Even though my choice about who to marry was impulsive, it was instinctive. I realize I don’t want this man in front of me. That I have been blinded by the memory of who I thought he was. I also realize I made the rig
ht decision in marrying Matt. That my relationship with Manny was toxic from the beginning. That our love was lopsided. That Manny never loved me as much as I loved him. I conveniently blamed Nita for ruining my life, but she didn’t hold a gun to his head when he married her. Like my father almost literally did to Matt.
However our marriage came about, I realize I do love my husband, truly. I fought it for a long time, but in the end I can’t resist Matt’s loving ways. Matt has done everything for me, will do anything for me. I’m remembering that now. Over the years, love somehow snuck up on me, bound me to Matt, safely and securely.
“Thank God I didn’t marry you, you unworthy rat bastard,” I utter to Manny, morphing into the mouse that roared. “I guess I came here looking for some signs of emotional maturity. You’re still unwilling to commit to anyone. You’re cheating on your own wife, even if it is with me. I don’t know how many other women there have been. And I’m not convinced there won’t be others in the future. I guess it all boils down to whether or not I can really trust you. I realize I don’t even know you, who you’ve become.”
Manny is getting mad. He is unused to my honesty where he is concerned. When it comes to relationships, he prefers his sugarcoated, and that’s what he usually gets with me.
“I’ve been having problems in my marriage, and I was susceptible to you when you got back in touch,” I explain slowly. “I always have been. The truth is, I don’t think I ever got over you, and I don’t think I’ll ever shake you completely.” Having Josh will be a constant reminder. “I love what we had then, and we recaptured some of that today. And no, I’m not sorry we got together. Today was beautiful.
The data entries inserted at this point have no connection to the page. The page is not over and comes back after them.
-- ==== Sys2Proof/Machine/Lanes.lean ====
section
/-! DEFINITION. The Lane Assembler (spec/05_lanes_and_item_assembly.md): taking the frames of a lane, closing sides and
items, the stall timer. Admission of an item and opening of a side stand in Machine/Admission.lean. -/

namespace Sys2Proof.Machine

/-! ### The stall timer (R90) -/

/-- The timer restarts with the setting; a setting of 0 leaves it disabled (R90). -/
def restartTimer (c : Lane) : Lane :=
  if c.stallMs = 0 then c else { c with stallRunning := true, stallRemaining := c.stallMs }

/-- The timer stops with remaining 0 (R90). -/
def stopTimer (c : Lane) : Lane := { c with stallRunning := false, stallRemaining := 0 }

/-- One millisecond of a running timer passes (R90; log 1). -/
def tickLane (c : Lane) : Lane := if c.stallRunning then { c with stallRemaining := c.stallRemaining - 1 } else c

/-! ### Discarded frames (R79, R93) -/

/-- An item frame of the lane is discarded as stray. -/
def strayOn (l : Fin 16) (s : State) : State := s.countLane l fun c => { c with stray := bump c.stray }

/-- An item frame of the lane is discarded as late. -/
def lateOn (l : Fin 16) (s : State) : State := s.countLane l fun c => { c with late := bump c.late }

/-- A side of the lane met overrun (R86). -/
def overrunOn (l : Fin 16) (s : State) : State := s.countLane l fun c => { c with overruns := bump c.overruns }

/-! ### Closing a side's input (R6, R15, R78) -/

/-- The output height that a bound side's record takes when its input closes (R15). -/
def closedHeight (b : Binding) (x : Side) : Side := { x with outHeight := b.finalHeight.getD x.outHeight }

/-- The bound unit of a side sees its input close, and the lane's paused flag is evaluated (R15, R156). -/
def unitSeesClose (r : SideRef) (x : Side) (s : State) : State :=
  match x.boundUnit with
  | none => s
  | some u =>
    match s.unit u with
    | none => s
    | some b =>
      let b' := b.inputCloses x.rowsStored
      evalPaused r.lane ((s.setUnit u (some b')).modSide r (closedHeight b'))

/-- A side's input closes, unless it is closed already (R6, R87). -/
def closeInput (r : SideRef) (s : State) : State :=
  match s.side? r with
  | none => s
  | some x =>
    if x.inputClosed then s
    else unitSeesClose r x (s.modSide r fun y => { y with inputClosed := true })

/-- A side is truncated: its cause and condition are recorded and its input closes (R85, R86, R91). -/
def truncateSide (r : SideRef) (t : Truncation) (n : Condition) (s : State) : State :=
  closeInput r (s.modSide r fun y => { y with truncation := some t, raised := raise n y.raised })

/-- ROW_SHORT at a close: not NOT_REDUCED, no truncation cause, fewer rows than declared (R87). -/
def closesShort (x : Side) : Bool :=
  decide (x.state ≠ .notReduced ∧ x.truncation = none ∧ x.rowsStored < x.height)

/-- The side the lane's active face names. -/
def activeRef (l : Fin 16) (c : Lane) (f : Face) : SideRef := ⟨l, c.seq, f⟩

/-- The active side closes, and the lane enters OPEN (R87). -/
def closeSide (l : Fin 16) (s : State) : State :=
  match (s.lane l).active with
  | none => s
  | some f =>
    let r := activeRef l (s.lane l) f
    let s1 := closeInput r (s.modSide r fun y => { y with raised := raiseIf (closesShort y) condRowShort y.raised })
    s1.modLane l fun c => { c with state := .opened, active := none }

/-! ### Closing an item (R88) -/

/-- The number of side records an item holds. -/
def sidesHeld (i : Item) : Nat := i.sides.length

/-- An item at its close: SIDE_MISSING, and out of RECEIVING (R88). -/
def closedItem (i : Item) : Item :=
  { i with
    raised := raiseIf (decide (sidesHeld i < i.sidesDeclared)) condSideMissing i.raised
    state := .reducing }

/-- A lane whose item has closed: IDLE, no sequence, the timer stopped (R88). -/
def idleLane (c : Lane) : Lane := { stopTimer c with state := .idle, seq := 0, active := none }

/-- The open item closes: the lane is IDLE, and a complete item passes to the Disposition Unit (R88). -/
def closeItem (l : Fin 16) (s : State) : State :=
  let q := (s.lane l).seq
  checkComplete l q ((s.modItem l q closedItem).modLane l idleLane)

/-! ### SIDE_DATA (R83 to R86) -/

/-- Rows of a frame that stand below the declared height (R84). -/
def keptRows (x : Side) (count : Nat) : Nat := min count (x.height - x.rowsStored)

/-- Input pages a side needs beyond those it holds once rows are kept (R62). -/
def pagesNeeded (x : Side) (kept : Nat) : Nat :=
  ceilDiv ((x.rowsStored + kept) * x.width) Config.pageSize - x.inputPages

/-- A side with rows kept from a frame (R62, R84). -/
def storedSide (kept count : Nat) (rows : List Byte) (pages : Nat) (x : Side) : Side :=
  { x with
    rowsStored := x.rowsStored + kept
    inputPages := x.inputPages + pages
    input := x.input ++ rows.take (kept * x.width)
    raised := raiseIf (decide (kept < count)) condRowExcess x.raised }

/-- The bound unit of a side sees rows stored (R14). -/
def unitSeesRows (x : Side) (rowsStored : Nat) (s : State) : State :=
  match x.boundUnit with
  | none => s
  | some u =>
    match s.unit u with
    | none => s
    | some b => s.setUnit u (some (b.rowsArrived rowsStored))

/-- Rows that continue a side are stored, or meet overrun (R84, R86). The lane's paused flag is evaluated once, after the
bound unit has seen the rows: rows stored and at once consumed at the bottom edge (R16) do not show in between (R156 leaves
it open: DESIGN CHOICE, log 28). -/
def storeRows (r : SideRef) (x : Side) (count : Nat) (rows : List Byte) (s : State) : State :=
  let kept := keptRows x count
  let need := pagesNeeded x kept
  if s.freePages < need then overrunOn r.lane (truncateSide r .overrun condInputOverrun s)
  else
    evalPaused r.lane
      (unitSeesRows x (x.rowsStored + kept) (takePages need (s.modSide r (storedSide kept count rows need))))

/-- A SIDE_DATA is tested against the active side, in the order of R83. -/
def takeRows (r : SideRef) (x : Side) (first count : Nat) (rows : List Byte) (s : State) : State :=
  if x.inputClosed then s
  else if count = 0 ∨ rows.length ≠ count * x.width then strayOn r.lane s
  else if first < x.rowsStored then strayOn r.lane s
  else if x.height ≤ first then s.modSide r fun y => { y with raised := raise condRowExcess y.raised }
  else if x.rowsStored < first then truncateSide r .gap condRowShort s
  else storeRows r x count rows s

/-! ### Taking a matching frame by lane state (R79, R81 to R89) -/

/-- A SIDE_DATA that matches the lane. -/
def takeSideData (l : Fin 16) (first count : Nat) (rows : List Byte) (s : State) : State :=
  match (s.lane l).state with
  | .idle => s
  | .drain => s
  | .opened => strayOn l s
  | .side =>
    match (s.lane l).active with
    | none => s
    | some f =>
      match s.side? (activeRef l (s.lane l) f) with
      | none => s
      | some x => takeRows (activeRef l (s.lane l) f) x first count rows s

/-- A SIDE_CLOSE that matches the lane (R87). -/
def takeSideClose (l : Fin 16) (s : State) : State :=
  match (s.lane l).state with
  | .idle => s
  | .drain => s
  | .opened => strayOn l s
  | .side => closeSide l s

/-- A drain ends (R89). -/
def endDrain (l : Fin 16) (s : State) : State := s.modLane l idleLane

/-- The lane's active side and open item close, or its drain ends, as far as there is one (R80, R88, R89). -/
def closeAll (l : Fin 16) (s : State) : State :=
  match (s.lane l).state with
  | .idle => s
  | .drain => endDrain l s
  | .opened => closeItem l s
  | .side => closeItem l (closeSide l s)

/-- An ITEM_CLOSE that matches the lane (R88, R89). -/
def takeItemClose (l : Fin 16) (s : State) : State := closeAll l s

/-- An item frame other than ITEM_OPEN matches the lane (R79). -/
def isMatch (c : Lane) (q : Seq) : Bool := decide (c.state ≠ .idle ∧ c.seq = q)

/-- In OPEN and SIDE a matching frame restarts the stall timer (R79, R90). -/
def matchTimer (c : Lane) : Lane :=
  match c.state with
  | .idle => c
  | .drain => c
  | .opened => restartTimer c
  | .side => restartTimer c

/-- An item frame of sequence 0 is stray; one that matches restarts the timer and is taken; any other is late or stray
(R79). R92 calls every later frame of the last timed-out sequence late, R79 makes it a match where it is the current sequence
too, and the model follows R79: DESIGN CHOICE, log 30. -/
def withMatch (l : Fin 16) (q : Seq) (taken : State → State) (s : State) : State :=
  if q = 0 then strayOn l s
  else if isMatch (s.lane l) q then taken (s.modLane l matchTimer)
  else if (s.lane l).lastTimedOut = some q then lateOn l s
  else strayOn l s

/-! ### Stall expiry (R91) -/

/-- The active side of a lane in SIDE is truncated with INPUT_STALL if its input is open, and the lane enters OPEN. -/
def stallSide (l : Fin 16) (s : State) : State :=
  match (s.lane l).active with
  | none => s
  | some f =>
    let r := activeRef l (s.lane l) f
    let s1 :=
      match s.side? r with
      | none => s
      | some x => if x.inputClosed then s else truncateSide r .stall condInputStall s
    s1.modLane l fun c => { c with state := .opened, active := none }

/-- The stall expires: the side is truncated, the item closed, the sequence recorded, stalls counted (R91). -/
def expireStall (l : Fin 16) (s : State) : State :=
  let q := (s.lane l).seq
  (closeItem l (stallSide l s)).modLane l fun c =>
    { c with lastTimedOut := some q, counters := { c.counters with stalls := bump c.counters.stalls } }

/-- The stall timer of the lane has run out: it is running with no time left, and the lane is OPEN or SIDE (R74, R90). A
frame taken first restarts the timer, so the expiry does not happen (R92; log 6). -/
def canExpire (c : Lane) : Bool :=
  c.stallRunning && decide (c.stallRemaining = 0) && decide (c.state = .opened ∨ c.state = .side)

end Sys2Proof.Machine
end

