/-- A frame passed the check of a port. -/
def countIn : Port → State → State
  | .intake => countIntakeIn
  | .exchange => countExchangeIn

/-- A port discarded a frame as stray. -/
def countStray : Port → State → State
  | .intake => countIntakeStray
  | .exchange => countExchangeStray

/-- A request joins the queue, the Management Unit takes what it can, and the Exchange Port starts what it can: all in
the event of the arrival (R143, R166, R167; log 2). -/
def handRequest (p : Port) (payload : List Byte) (s : State) : State :=
  startExchange (takeRequests (joinRequests ⟨p, payload⟩ s))

/-- A MGMT_REQUEST frame passes the check of a port (R71, R154, R166). A payload above 16384 bytes is stray (R72).
Before the part takes frames it is discarded and not counted (R188). -/
def receiveRequest (p : Port) (payload : List Byte) (s : State) : State :=
  if s.taking then
    if payload.length ≤ Config.maxPayload then handRequest p payload (countIn p s)
    else countStray p (countIn p s)
  else s

end Sys2Proof.Machine
end

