-- ==== Sys2Proof/Machine/Dispatch.lean ====
section
/-! DEFINITION. The dispatch of a command to its meaning: one arm for each row of spec/opcode_table.json. -/

namespace Sys2Proof.Machine

def exec (i : Instr) (s : State) : Host.Outcome State Fault Refusal :=
  match i with
  | .powerOnReset => Sys2Proof.Machine.execPowerOnReset s
  | .intakeCheckFailure => Sys2Proof.Machine.execIntakeCheckFailure s
  | .intakeStrayFrame bytes => Sys2Proof.Machine.execIntakeStrayFrame bytes s
  | .itemOpen lane seq member cls sides date => Sys2Proof.Machine.execItemOpen lane seq member cls sides date s
  | .sideOpen lane seq face resolution width height => Sys2Proof.Machine.execSideOpen lane seq face resolution width height s
  | .sideData lane seq firstRow rowCount rows => Sys2Proof.Machine.execSideData lane seq firstRow rowCount rows s
  | .sideClose lane seq => Sys2Proof.Machine.execSideClose lane seq s
  | .itemClose lane seq => Sys2Proof.Machine.execItemClose lane seq s
  | .mgmtRequest port payload => Sys2Proof.Machine.execMgmtRequest port payload s
  | .halt => Sys2Proof.Machine.execHalt s
  | .go => Sys2Proof.Machine.execGo s
  | .exchangeCheckFailure => Sys2Proof.Machine.execExchangeCheckFailure s
  | .exchangeStrayFrame bytes => Sys2Proof.Machine.execExchangeStrayFrame bytes s
  | .stallExpiry lane => Sys2Proof.Machine.execStallExpiry lane s
  | .binding => Sys2Proof.Machine.execBinding s
  | .outputRowComplete ru => Sys2Proof.Machine.execOutputRowComplete ru s
  | .sideEnd ru => Sys2Proof.Machine.execSideEnd ru s
  | .recordStart => Sys2Proof.Machine.execRecordStart s
  | .exchangeFrameSent => Sys2Proof.Machine.execExchangeFrameSent s
  | .itemEndSent => Sys2Proof.Machine.execItemEndSent s
  | .itemNoticeSent => Sys2Proof.Machine.execItemNoticeSent s
  | .exchangeReplySent => Sys2Proof.Machine.execExchangeReplySent s
  | .intakeFrameStart => Sys2Proof.Machine.execIntakeFrameStart s
  | .intakeFrameSent => Sys2Proof.Machine.execIntakeFrameSent s
  | .readMember port tag index => Sys2Proof.Machine.execReadMember port tag index s
  | .writeMember port tag index entry => Sys2Proof.Machine.execWriteMember port tag index entry s
  | .readProfile port tag index => Sys2Proof.Machine.execReadProfile port tag index s
  | .writeProfile port tag index record => Sys2Proof.Machine.execWriteProfile port tag index record s
  | .readDisposition port tag index => Sys2Proof.Machine.execReadDisposition port tag index s
  | .writeDisposition port tag index descriptor => Sys2Proof.Machine.execWriteDisposition port tag index descriptor s
  | .readLaneField port tag lane field => Sys2Proof.Machine.execReadLaneField port tag lane field s
  | .writeLaneField port tag lane field value => Sys2Proof.Machine.execWriteLaneField port tag lane field value s
  | .writeHeld port tag lane value => Sys2Proof.Machine.execWriteHeld port tag lane value s
  | .writeEnabled port tag lane value => Sys2Proof.Machine.execWriteEnabled port tag lane value s
  | .writeXoffMark port tag lane value => Sys2Proof.Machine.execWriteXoffMark port tag lane value s
  | .writeXonMark port tag lane value => Sys2Proof.Machine.execWriteXonMark port tag lane value s
  | .writeStallMs port tag lane value => Sys2Proof.Machine.execWriteStallMs port tag lane value s
  | .readSetting port tag setting => Sys2Proof.Machine.execReadSetting port tag setting s
  | .writeDispositionExtent port tag value => Sys2Proof.Machine.execWriteDispositionExtent port tag value s
  | .writePageReserve port tag value => Sys2Proof.Machine.execWritePageReserve port tag value s
  | .writeResumeMargin port tag value => Sys2Proof.Machine.execWriteResumeMargin port tag value s
  | .readCounters port tag group lane clear => Sys2Proof.Machine.execReadCounters port tag group lane clear s
  | .readIdentity port tag => Sys2Proof.Machine.execReadIdentity port tag s
  | .setServiceState port tag target => Sys2Proof.Machine.execSetServiceState port tag target s
  | .resetLane port tag lane => Sys2Proof.Machine.execResetLane port tag lane s
  | .resetEngine port tag => Sys2Proof.Machine.execResetEngine port tag s
  | .copyProfile port tag source destination => Sys2Proof.Machine.execCopyProfile port tag source destination s
  | .moveClass port tag member cls profile => Sys2Proof.Machine.execMoveClass port tag member cls profile s
  | .quiesceLane port tag lane => Sys2Proof.Machine.execQuiesceLane port tag lane s
  | .badRequest port payload => Sys2Proof.Machine.execBadRequest port payload s
  | .resetPinRelease => Sys2Proof.Machine.execResetPinRelease s

end Sys2Proof.Machine
end

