-- ==== Sys2Proof/Certificates/Slice0/Obligations.lean ====
section
/-! DEFINITION. The statements for the provers, from the numbered rules of spec/. Each docstring says which rules a
statement formalises; where a choice of the model enters, it names the log entry of notes/assumptions. -/

open Sys2Proof Sys2Proof.Machine

/-! ### The step, time and the reset pin -/

/-- The model's queue of commands (log 1): one step runs the command at its front with the rest of the queue. -/
def Obligations.StepRunsTheFrontCommand : Prop :=
  ∀ (c : Instr) (rest : List Instr) (s : State), s.pending = c :: rest → step s = exec c (s.withPending rest)

/-- The model's idle step (log 1): with no command waiting, one millisecond passes for every running timer (R90). A timer
found run out expires in that millisecond (R91, R188), the others counting down; several are taken in ascending lane
number (log 26). -/
def Obligations.IdleMillisecondCountsTimersDown : Prop :=
  (∀ s : State, s.pending = [] → (∀ l, (s.lane l).stallRunning = true → 1 ≤ (s.lane l).stallRemaining) →
    ∃ t, step s = .next t ∧ t = s.withLanes t.lanes ∧
      ∀ l, t.lane l =
        if (s.lane l).stallRunning = true then
          { s.lane l with stallRemaining := (s.lane l).stallRemaining - 1 }
        else s.lane l)
    ∧ ∀ (s : State) (l : Fin 16), s.pending = [] → (s.lane l).stallRunning = true → (s.lane l).stallRemaining = 0 →
      ((s.lane l).state = .opened ∨ (s.lane l).state = .side) →
      (∀ k, k ≠ l → (s.lane k).stallRunning = true → 1 ≤ (s.lane k).stallRemaining) →
      ∃ u, exec (.stallExpiry l) s = .next u
        ∧ step s = .next (u.withLanes (u.lanes.map fun c =>
            if c.stallRunning = true then { c with stallRemaining := c.stallRemaining - 1 } else c))

/-- POWER_ON_RESET: every block returns to its power-on values (R182 and the reset rule of each chapter); the part takes
no frame until the pin is released (R188, log 7); the model's queue of commands stays. -/
def Obligations.PowerOnResetRestoresEveryBlock : Prop :=
  ∀ s : State, ∃ t, exec .powerOnReset s = .next t ∧ AtPowerOn t ∧ t.taking = false ∧ t.pending = s.pending

/-- The state after reset holds the power-on values of every block; that it takes frames is log 7. The state after reset
meets every invariant stated here. -/
def Obligations.ResetStateMeetsItsValuesAndLaws : Prop :=
  (AtPowerOn State.reset ∧ State.reset.taking = true ∧ State.reset.pending = [])
    ∧ (PagesConserved State.reset ∧ ArbiterSettled State.reset ∧ ExchangeSettled State.reset ∧ RequestsSettled State.reset
    ∧ QueuesBounded State.reset ∧ ListsLawful State.reset ∧ (∀ l, LaneLawful (State.reset.lane l))
    ∧ SettingsInRange State.reset ∧ StopSettled State.reset ∧ SetsLawful State.reset ∧ ReworksBounded State.reset)

/-- RESET_PIN_RELEASE makes the part take frames, and a frame received before is discarded and not counted (R188; the
moment is log 7). -/
def Obligations.FramesAreTakenAfterPinRelease : Prop :=
  (∀ s : State, exec .resetPinRelease s = .next { s with taking := true })
    ∧ ∀ (s : State) (c : Instr), s.taking = false → isReceivedFrame c = true → exec c s = .next s

/-! ### Counters and ports -/

/-- INTAKE_CHECK_FAILURE and EXCHANGE_CHECK_FAILURE raise their port's check-failures counter and change nothing else
(R71, R154). INTAKE_STRAY_FRAME and EXCHANGE_STRAY_FRAME raise frames in and stray of their port and change nothing
else (R72, R154), the frame read from the bytes received (R183, see `Obligations.ItemFramePayloadsAreRead`). (That bytes
without a whole header fail the check is the model's choice, log 18.) -/
def Obligations.PortsCountTheFramesTheyDiscard : Prop :=
  (∀ s : State, s.taking = true →
    exec .intakeCheckFailure s =
        .next { s with intakePort := { s.intakePort with checkFailures := bump s.intakePort.checkFailures } }
      ∧ exec .exchangeCheckFailure s =
        .next { s with
          egress := { s.egress with
            port := { s.egress.port with checkFailures := bump s.egress.port.checkFailures } } })
    ∧ (∀ (s : State) (bytes : List Byte) (f : RawFrame), s.taking = true → readFrame? bytes = some f →
    (isIntakeStray f = true →
      exec (.intakeStrayFrame bytes) s =
        .next { s with
          intakePort := { s.intakePort with
            framesIn := bump s.intakePort.framesIn, stray := bump s.intakePort.stray } })
      ∧ (isExchangeStray f = true →
        exec (.exchangeStrayFrame bytes) s =
          .next { s with
            egress := { s.egress with
              port := { s.egress.port with
                framesIn := bump s.egress.port.framesIn, stray := bump s.egress.port.stray } } }))
    ∧ (∀ (s : State) (bytes : List Byte), readFrame? bytes = none →
      exec (.intakeStrayFrame bytes) s = exec .intakeCheckFailure s
        ∧ exec (.exchangeStrayFrame bytes) s = exec .exchangeCheckFailure s)

/-- The frames each port discards as stray: the tables of R72 and R154 with the codes and lengths of R183. -/
def Obligations.StrayFramesAreThoseOfTheTables : Prop :=
  ∀ f : RawFrame,
    (isIntakeStray f = true ↔
      f.payload.length ≠ f.length.toNat ∨ 16384 < f.length.toNat
        ∨ f.type ∉ [0x10#8, 0x11#8, 0x12#8, 0x13#8, 0x14#8, 0x20#8]
        ∨ (f.type ∈ [0x10#8, 0x11#8, 0x12#8, 0x13#8, 0x14#8] ∧ 15 < f.lane.toNat)
        ∨ (f.type = 0x10#8 ∧ f.length.toNat ≠ 8) ∨ (f.type = 0x11#8 ∧ f.length.toNat ≠ 7)
        ∨ (f.type = 0x12#8 ∧ f.length.toNat < 4) ∨ (f.type = 0x13#8 ∧ f.length.toNat ≠ 0)
        ∨ (f.type = 0x14#8 ∧ f.length.toNat ≠ 0))
      ∧ (isExchangeStray f = true ↔
        f.payload.length ≠ f.length.toNat ∨ 16384 < f.length.toNat ∨ f.type ∉ [0x20#8, 0x40#8, 0x41#8]
          ∨ (f.type ∈ [0x40#8, 0x41#8] ∧ f.length.toNat ≠ 0))

/-- The fields of item frames stand where R184 lays them out, most significant byte first (R183). The header of a received
frame is read from its first eight bytes: type, lane, payload length and item sequence, most significant byte first (R183).
A frame's bytes received at a port act as the frame they hold does: an item frame, MGMT_REQUEST, HALT or GO (log 18). -/
def Obligations.ItemFramePayloadsAreRead : Prop :=
  (∀ (l : Fin 16) (seq : Seq),
    (∀ (m : BitVec 16) (c n : Byte) (d : BitVec 32),
      sortIntake ⟨0x10, BitVec.ofNat 8 l.val, 8, seq, be16 m ++ [c, n] ++ be32 d⟩ = .itemOpen l m c n d)
      ∧ (∀ (f : Byte) (r w h : BitVec 16),
        sortIntake ⟨0x11, BitVec.ofNat 8 l.val, 7, seq, f :: be16 r ++ be16 w ++ be16 h⟩ = .sideOpen l f r w h)
      ∧ (∀ (a b : BitVec 16) (rows : List Byte), rows.length ≤ 16380 →
        sortIntake ⟨0x12, BitVec.ofNat 8 l.val, BitVec.ofNat 16 (rows.length + 4), seq, be16 a ++ be16 b ++ rows⟩ =
          .sideData l a b rows)
      ∧ sortIntake ⟨0x13, BitVec.ofNat 8 l.val, 0, seq, []⟩ = .sideClose l
      ∧ sortIntake ⟨0x14, BitVec.ofNat 8 l.val, 0, seq, []⟩ = .itemClose l)
    ∧ (∀ (type lane n₁ n₀ q₃ q₂ q₁ q₀ : Byte) (payload : List Byte), ∃ f,
      readFrame? (type :: lane :: n₁ :: n₀ :: q₃ :: q₂ :: q₁ :: q₀ :: payload) = some f
        ∧ f.type = type ∧ f.lane = lane ∧ f.payload = payload
        ∧ f.length.toNat = 256 * n₁.toNat + n₀.toNat
        ∧ f.seq.toNat = 16777216 * q₃.toNat + 65536 * q₂.toNat + 256 * q₁.toNat + q₀.toNat)
    ∧ (∀ bytes : List Byte, readFrame? bytes = none ↔ bytes.length < 8)
    ∧ (∀ f : RawFrame, readFrame? f.bytes = some f ∧ f.bytes.length = 8 + f.payload.length)
    ∧ (∀ (s : State) (bytes : List Byte) (f : RawFrame), readFrame? bytes = some f →
      (∀ l m c n d, sortIntake f = .itemOpen l m c n d →
        exec (.intakeStrayFrame bytes) s = exec (.itemOpen l f.seq m c n d) s)
      ∧ (∀ l a r w h, sortIntake f = .sideOpen l a r w h →
        exec (.intakeStrayFrame bytes) s = exec (.sideOpen l f.seq a r w h) s)
      ∧ (∀ l a b rows, sortIntake f = .sideData l a b rows →
        exec (.intakeStrayFrame bytes) s = exec (.sideData l f.seq a b rows) s)
      ∧ (∀ l, sortIntake f = .sideClose l → exec (.intakeStrayFrame bytes) s = exec (.sideClose l f.seq) s)
      ∧ (∀ l, sortIntake f = .itemClose l → exec (.intakeStrayFrame bytes) s = exec (.itemClose l f.seq) s)
      ∧ (f.type = 0x20 → f.payload.length = f.length.toNat → f.payload.length ≤ 16384 →
        exec (.intakeStrayFrame bytes) s = exec (.mgmtRequest .intake f.payload) s
          ∧ exec (.exchangeStrayFrame bytes) s = exec (.mgmtRequest .exchange f.payload) s)
      ∧ (f.type = 0x40 → f.length = 0 → f.payload = [] → exec (.exchangeStrayFrame bytes) s = exec .halt s)
      ∧ (f.type = 0x41 → f.length = 0 → f.payload = [] → exec (.exchangeStrayFrame bytes) s = exec .go s))
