-- ==== Sys2Proof/Laws/State.lean ====
section
/-! SUPPORT. One lemma for each field of the state and each update of one block, and the laws of a lane's and a unit's
read after a write. -/

namespace Sys2Proof.Machine

set_option Elab.async false

/-! ### withLanes -/

@[simp] theorem State.withLanes_taking (s : State) (x : Vector Lane 16) : (s.withLanes x).taking = s.taking := rfl
@[simp] theorem State.withLanes_intakePort (s : State) (x : Vector Lane 16) : (s.withLanes x).intakePort = s.intakePort := rfl
@[simp] theorem State.withLanes_lanes (s : State) (x : Vector Lane 16) : (s.withLanes x).lanes = x := rfl
@[simp] theorem State.withLanes_admission (s : State) (x : Vector Lane 16) : (s.withLanes x).admission = s.admission := rfl
@[simp] theorem State.withLanes_freePages (s : State) (x : Vector Lane 16) : (s.withLanes x).freePages = s.freePages := rfl
@[simp] theorem State.withLanes_reduction (s : State) (x : Vector Lane 16) : (s.withLanes x).reduction = s.reduction := rfl
@[simp] theorem State.withLanes_disposition (s : State) (x : Vector Lane 16) : (s.withLanes x).disposition = s.disposition := rfl
@[simp] theorem State.withLanes_egress (s : State) (x : Vector Lane 16) : (s.withLanes x).egress = s.egress := rfl
@[simp] theorem State.withLanes_flow (s : State) (x : Vector Lane 16) : (s.withLanes x).flow = s.flow := rfl
@[simp] theorem State.withLanes_mgmt (s : State) (x : Vector Lane 16) : (s.withLanes x).mgmt = s.mgmt := rfl
@[simp] theorem State.withLanes_pending (s : State) (x : Vector Lane 16) : (s.withLanes x).pending = s.pending := rfl

/-! ### withReduction -/

@[simp] theorem State.withReduction_taking (s : State) (x : Reduction) : (s.withReduction x).taking = s.taking := rfl
@[simp] theorem State.withReduction_intakePort (s : State) (x : Reduction) : (s.withReduction x).intakePort = s.intakePort := rfl
@[simp] theorem State.withReduction_lanes (s : State) (x : Reduction) : (s.withReduction x).lanes = s.lanes := rfl
@[simp] theorem State.withReduction_admission (s : State) (x : Reduction) : (s.withReduction x).admission = s.admission := rfl
@[simp] theorem State.withReduction_freePages (s : State) (x : Reduction) : (s.withReduction x).freePages = s.freePages := rfl
@[simp] theorem State.withReduction_reduction (s : State) (x : Reduction) : (s.withReduction x).reduction = x := rfl
@[simp] theorem State.withReduction_disposition (s : State) (x : Reduction) : (s.withReduction x).disposition = s.disposition := rfl
@[simp] theorem State.withReduction_egress (s : State) (x : Reduction) : (s.withReduction x).egress = s.egress := rfl
@[simp] theorem State.withReduction_flow (s : State) (x : Reduction) : (s.withReduction x).flow = s.flow := rfl
@[simp] theorem State.withReduction_mgmt (s : State) (x : Reduction) : (s.withReduction x).mgmt = s.mgmt := rfl
@[simp] theorem State.withReduction_pending (s : State) (x : Reduction) : (s.withReduction x).pending = s.pending := rfl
It was exactly what I needed. Honestly, it was very cathartic.”
“What you needed?” Manny was incredulous. “Cathartic? Do you know how that sounds?”
“Why don’t you enlighten me?” I prompt, stifling the urge to giggle.
“What do you want me to say, ‘I’m glad I could be of service?’ It didn’t go that far, but what I want to know is, were you just looking to get laid?” he accuses, laughing harshly. “To scratch an itch?”